Jesus is the bread of life

Jesus is the bread of life

August 5, 2012
Stina Pope

Jesus says: I am the bread of life. Paul says: When you live in Jesus, when you are part of the Body of Christ, you become part of that bread of life for others.

One of the long-standing stories that helped form the Jewish people was the story about how God gave them bread in the wilderness, the bread of angels, it was called. It was something new, something they did not even recognize as food, like Westerners who encounter tofu for the first time! There was a whole bunch of concepts tied up in the term “manna from heaven,” like the idea that God could and would actually help in a very physical and practical way. The story talks about both meat and bread, but it is the “bread” or “manna” that is carried down through the years. So when Jesus feeds the multitudes, just like the prophet did in ancient times, they bring up the story of God giving them manna, giving them bread. They ask, will you give us bread? This is very insulting, because he has just done this, fed the multitudes, but it is as if they don’t see it. They want flash-bang. As usual, Jesus turns their question upside down, and says no, I am the bread.

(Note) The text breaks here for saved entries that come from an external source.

-- ==== Sys2Proof/Machine/Wardrobe.lean ====
section
/-! DEFINITION. The migration engine and the Wardrobe (R138, R139, R150-R160, R415): scrubbing,
evictions, copies to and from flash, wear figures, the hint queue. -/

namespace Sys2Proof.Machine

/-! ### Bolts as the migration engine moves them -/

/-- A bolt loses its frame and flash copy and reads as zero tiles; a grant's pins stay. -/
def clearBolt (x : Partition) (b : Nat) : Partition :=
  let a := b * boltSize
  let out := fun k : Nat => decide (k < a ∨ a + boltSize ≤ k)
  let x1 := { x with
    mem := x.mem.filter fun c => out c.1
    collars := x.collars.filter fun e => out (4096 * e.1) }
  leaveHbm x1 b .zero

/-- A DROP (Table 7-8); accesses that waited see zero tiles. -/
def dropBolt (s : State) (p b : Nat) : State := serveStalled serve (onPart s p fun x => clearBolt x b) p b

/-- HBM_SCRUB: the scrubber reads a block of a resident bolt (R139). -/
def hbmScrub (s : State) (p t b d : Nat) (o : HbmOutcome) : State :=
  let x := partOf s p
  when_ (exists_ s p && decide (t / 16 < x.vbolts) && (x.bolt (t / 16)).framed) s (hbmEvent s p t b d o)

def execHbmScrub (p tile block die : Nat) (o : HbmOutcome) (s : State) : Host.Outcome State Fault Refusal :=
  guarded (.hbmScrub p tile block die o) (hbmScrub s p tile block die o)

/-- Moves a bolt out of HBM (Table 7-8); none when quota or flash refuse it. -/
def evictBolt (s : State) (p b : Nat) : Option State :=
  let x := partOf s p
  match (x.bolt b).st with
  | .hbmClean => some (putPart s p (leaveHbm x b .flash))
  | .hbmDirty =>
    if flashWritable s && quotaRoom x then
      let y := flushLines (releaseForQuota x) b
      some (putPart s p (y.setBolt b { y.bolt b with st := .out }))
    else none
  | _ => some s

/-- EVICTION: while it restores `FREE_LOW` the engine evicts a bolt of the first class that has one (R152; which of the
least recently accessed ones is left to the command), once the Pocket has dropped what it keeps (R292). -/
def eviction (s : State) (p b : Nat) : State :=
  let x := partOf s p
  let y := x.bolt b
  let first := x.bolts.all fun e => !evictable e.2 || decide (evictClass y ≤ evictClass e.2)
  let pocketFirst := decide (freeFrames x < freeLow x) && x.pocket.kept != []
  when_ (exists_ s p && evictable y && first && !pocketFirst && restoring x) s ((evictBolt s p b).getD s)

def execEviction (p bolt : Nat) (s : State) : Host.Outcome State Fault Refusal :=
  guarded (.eviction p bolt) (eviction s p bolt)

/-- The tiles of a bolt. -/
def boltTiles (b : Nat) : List Nat := (List.range 16).map fun i => 16 * b + i

/-- FLASH_COPY_COMPLETE: the migration engine has read the tiles and written them, and the frame is freed (Table 7-8,
R146). -/
def flashCopyComplete (s : State) (p b : Nat) : State :=
  when_ (((partOf s p).bolt b).st == .out) s (copiedOut (checkTiles s p (boltTiles b)) p b)

def execFlashCopyComplete (p bolt : Nat) (s : State) : Host.Outcome State Fault Refusal :=
  guarded (.flashCopyComplete p bolt) (flashCopyComplete s p bolt)

/-- A tile whose pages failed to decode arrives with `POISON` set and payload of no stated value
(R153). -/
def poisonedTile (s : State) (p t : Nat) : State :=
  let pay := freeBytes s 4096
  spend (onPart s p fun x =>
    putTile x t pay (setFld (setFld (tileCollar x t) 51 51 1) 31 0 (crc32c pay))) 512

/-- The pages of a bolt that could not be decoded (R153, R160): the tiles of `bad` arrive POISON. -/
def undecoded (s : State) (p b : Nat) (bad : BitVec 16) : State :=
  let tiles := (List.range 16).filter fun i => bit bad i
  if tiles = [] then s
  else
    let s1 := tiles.foldl (fun t i => poisonedTile t p (16 * b + i)) s
    let pages := 1 + freeBelow s1 0 16
    errEvent (chargeFlash (onWear (spend s1 1) fun w => { w with uncor := w.uncor + pages }) 0x07 pages) p 1

/-- A bolt has arrived after `retries` read retries and `us` µs (R146, R153, Table 7-8): what was stalled on it goes on, as
`f` serves it. -/
def fetchDone (f : State → Nat → Stalled → State) (s : State) (p b : Nat) (bad : BitVec 16) (retries us : Nat) : State :=
  let y := (partOf s p).bolt b
  if y.st = .in_ then
    let s1 := onPart s p fun x => x.setBolt b { y with st := if y.wrote then .hbmDirty else .hbmClean, wrote := false }
    let s2 := checkTiles (readFlash (undecoded s1 p b bad) p b retries) p (boltTiles b)
    let s3 := onPart s2 p fun x => (boltTiles b).foldl (touchTile true) x
    let s4 := if y.stalled = [] then s3
      else putReg s3 p R.migStall 31 0 (max (reg s3 p R.migStall 31 0) (satTo 32 us))
    serveStalled f s4 p b
  else s

/-- An access of a collective engine that stalls on a bolt (R151, R153): the fetch runs to its end inside the command, with
free retries, pages and duration (log 18). None is NO_MEMORY. -/
def fetchNow (s : State) (p b : Nat) : Option State :=
  if stalls (partOf s p) b then
    (beginFetch s p b).map fun t =>
      let bad := if freeBelow t 0 2 = 0 then 0 else BitVec.ofNat 16 (freeBelow t 1 65536)
      let us := freeBelow t 3 2001
      let u := fetchDone serve (spend (countStall t p) 4) p b bad (freeBelow t 2 16) us
      putReg u p R.migStall 31 0 (max (reg u p R.migStall 31 0) us)
  else some s

/-- A bolt made ready for a write by a collective engine. -/
def engineReady (s : State) (p b : Nat) : Option State := (fetchNow s p b).bind fun t => readyWrite t p b

/-- WEAR_SAVE: the figures are saved (R415). -/
def execWearSave (s : State) : Host.Outcome State Fault Refusal :=
  guarded .wearSave { s with wardrobe := { s.wardrobe with saved := s.wardrobe.wear } }

/-! ### The hint queue (R156) -/

/-- A hint record, Table 7-9. -/
structure HintRec where
  base  : Nat
  nbolt : Nat
  kind  : Nat
  clean : Bool
  deriving DecidableEq, Repr

/-- The address of the record at `MIG_HQ_HEAD`; none when the queue holds no record. -/
def hintAddr (x : Partition) : Option Nat :=
  let size := x.get R.migHqSize 16 0
  let head := x.get R.migHqHead 31 0
  if size = 0 ∨ head = x.get R.migHqTail 31 0 then none
  else some (x.get R.migHqBase 43 6 * 64 + 32 * (head % size))

/-- The record at the head. -/
def hintRec (s : State) (p : Nat) : Option HintRec :=
  (hintAddr (partOf s p)).map fun a =>
    let bs := (devRead s p a 32).1
    { base := leAt bs 0 8, nbolt := leAt bs 8 4, kind := leAt bs 0x0C 1
      clean := leAt bs 0x0E 2 == 0 && leAt bs 0x14 12 == 0 }

/-- Whether a record passes the checks of R156. -/
def HintRec.ok (r : HintRec) (x : Partition) : Bool :=
  r.clean && r.kind ≤ 5 && r.base % boltSize == 0 && boltBase ≤ r.base && r.nbolt != 0
  && decide ((r.base - boltBase) / boltSize + r.nbolt ≤ x.vbolts)

/-- The bolts of a record. -/
def HintRec.bolts (r : HintRec) : List Nat :=
  (List.range r.nbolt).map fun i => (r.base - boltBase) / boltSize + i

/-- A bolt that is to stay: brought in, given a frame, or taken off its way out (Table 7-8). -/
def heldBolt (s : State) (p b : Nat) : Option State :=
  match ((partOf s p).bolt b).st with
  | .zero => (freeFrame s p b).map fun t => giveFrame t p b .hbmDirty
  | .out => some (onPart s p fun x => x.setBolt b { x.bolt b with st := .hbmDirty })
  | _ => beginFetch s p b

/-- WANT on one bolt (Table 7-8); none stops the record. -/
def wantBolt (s : State) (p b : Nat) : Option State := beginFetch s p b

/-- KEEP on one bolt: brought in, given a frame or taken off its way out, and pinned, unless the pin
limit of R156 is reached. -/
def keepBolt (s : State) (p b : Nat) : Option State :=
  let x := partOf s p
  if !(x.bolt b).pinned && decide (usableBolts x - freeLow x ≤ pinnedCount x) then none
  else (heldBolt s p b).map fun t => onPart t p fun z => z.setBolt b { z.bolt b with keep := true }

/-- A step over bolts that stops at the first one that cannot be placed: the state, how many
were acted on, and whether it stopped. -/
def hintOver (f : State → Nat → Nat → Option State) (p : Nat) : List Nat → State → Nat → State × Nat × Bool
  | [], s, n => (s, n, false)
  | b :: bs, s, n => match f s p b with
    | some t => hintOver f p bs t (n + 1)
    | none => (s, n, true)

/-- The record at the head, when it is valid, of kind `k` and not yet acted on. -/
def hintTurn (s : State) (p k : Nat) : Option HintRec :=
  let x := partOf s p
  if x.ptstate = 1 ∧ x.hint = none then
    (hintRec s p).bind fun r => if r.ok x && r.kind == k then some r else none
  else none

/-- A record of kind `k` is acted on bolt by bolt, those that `pick` leaves in, until one cannot be placed. -/
def hintPlace (s : State) (p k : Nat) (pick : Partition → Nat → Bool) (f : State → Nat → Nat → Option State) : State :=
  match hintTurn s p k with
  | none => s
  | some r =>
    let q := hintOver f p (r.bolts.filter (pick (partOf s p))) s 0
    onPart q.1 p fun x => { x with hint := some { done := q.2.1, status := if q.2.2 then Status.noMemory else Status.ok } }

/-- Every bolt of a record. -/
def anyBolt (_ : Partition) (_ : Nat) : Bool := true

def execWantHint (p : Nat) (s : State) : Host.Outcome State Fault Refusal :=
  guarded (.wantHint p) (hintPlace s p 0 anyBolt wantBolt)

def execKeepHint (p : Nat) (s : State) : Host.Outcome State Fault Refusal :=
  guarded (.keepHint p) (hintPlace s p 1 anyBolt keepBolt)

def execUnkeepHint (p : Nat) (s : State) : Host.Outcome State Fault Refusal :=
  guarded (.unkeepHint p) (hintPlace s p 2 anyBolt fun t q b => some (onPart t q fun x => x.setBolt b { x.bolt b with keep := false }))

def execSpareHint (p : Nat) (s : State) : Host.Outcome State Fault Refusal :=
  guarded (.spareHint p) (hintPlace s p 3 anyBolt fun t q b => some (onPart t q fun x => x.setBolt b { x.bolt b with spare := true }))

/-- EVICT: the unpinned bolts of the range move to the Wardrobe; over the quota it stops NO_MEMORY
(R156, R157). -/
def execEvictHint (p : Nat) (s : State) : Host.Outcome State Fault Refusal :=
  guarded (.evictHint p) (hintPlace s p 4 (fun x b => !(x.bolt b).pinned) evictBolt)

/-- DROP: the contents of the unpinned bolts are discarded (R156). -/
def execDropHint (p : Nat) (s : State) : Host.Outcome State Fault Refusal :=
  guarded (.dropHint p) (
    match hintTurn s p 5 with
    | none => s
    | some r =>
      let x := partOf s p
      let bs := r.bolts.filter fun b => !(x.bolt b).pinned
      let s1 := putPart s p { x with hint := some { done := bs.length, status := Status.ok } }
      bs.foldl (fun t b => dropBolt t p b) s1)

/-- Whether the bolts of a record have arrived (WANT, KEEP) or left (EVICT). -/
def hintSettled (x : Partition) (r : HintRec) : Bool :=
  r.bolts.all fun b =>
    let st := (x.bolt b).st
    if r.kind ≤ 1 then st != .in_ else if r.kind = 4 then st != .out else true

/-- Writes `STATUS` and `DONE` of the record at the head and advances `MIG_HQ_HEAD`; vector 4 when
the queue is consumed. -/
def hintEnd (s : State) (p a status done : Nat) : State :=
  let s1 := devWrite (devWrite s p (a + 0x0D) [BitVec.ofNat 8 status]) p (a + 0x10) (toLE 4 done)
  let s2 := onPart s1 p fun x => { x.put R.migHqHead 31 0 (x.get R.migHqHead 31 0 + 1) with hint := none }
  if reg s2 p R.migHqHead 31 0 = reg s2 p R.migHqTail 31 0 then msix s2 p 4 else s2

/-- HINT_RECORD_COMPLETE: a record that fails a check completes NOT_RUN; one that was acted on
completes when its moves have (R156). -/
def hintRecordComplete (s : State) (p : Nat) : State :=
  let x := partOf s p
  match hintAddr x, hintRec s p with
  | some a, some r =>
    let s0 := (devRead s p a 32).2
    if x.ptstate != 1 then s
    else if !r.ok x then (if x.hint = none then hintEnd s0 p a Status.notRun 0 else s)
    else match x.hint with
      | some h => when_ (hintSettled x r) s (hintEnd s0 p a h.status h.done)
      | none => s
  | _, _ => s

def execHintRecordComplete (p : Nat) (s : State) : Host.Outcome State Fault Refusal :=
  guarded (.hintRecordComplete p) (hintRecordComplete s p)

/-- The fuel that walks a whole hint queue. -/
def hintCount (x : Partition) : Nat := (x.get R.migHqTail 31 0 + 2 ^ 32 - x.get R.migHqHead 31 0) % 2 ^ 32

/-- A partition reset abandons the queue: records not consumed complete ABORTED (R156). -/
def abandonHints : Nat → State → Nat → State
  | 0, s, _ => s
  | n + 1, s, p =>
    match hintAddr (partOf s p) with
    | none => s
    | some a =>
      let done := ((partOf s p).hint.map (·.done)).getD 0
      let s1 := devWrite (devWrite s p (a + 0x0D) [BitVec.ofNat 8 Status.aborted]) p (a + 0x10) (toLE 4 done)
      abandonHints n (onPart s1 p fun x => { x.put R.migHqHead 31 0 (x.get R.migHqHead 31 0 + 1) with hint := none }) p

end Sys2Proof.Machine
end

As I have said before, there are a whole series of “I am” statements that Jesus makes, in which he tries to talk about things that cannot be put in language directly. He tells the parables, he says, well, it’s like this…, and finally, in John, we hear, I am… And it still doesn’t make good sense – if we try to listen to it with our logical minds. But if we think about this being a people for whom bread was truly the staff of life, then Jesus saying I am bread, is a little different. What happens if we “understand” bread? Bread for them is like rice in Asia. How does it sound if Jesus says, “I am rice. If you eat rice from your rice bowl, you will get hungry again. If you take my words into you, you will receive life.”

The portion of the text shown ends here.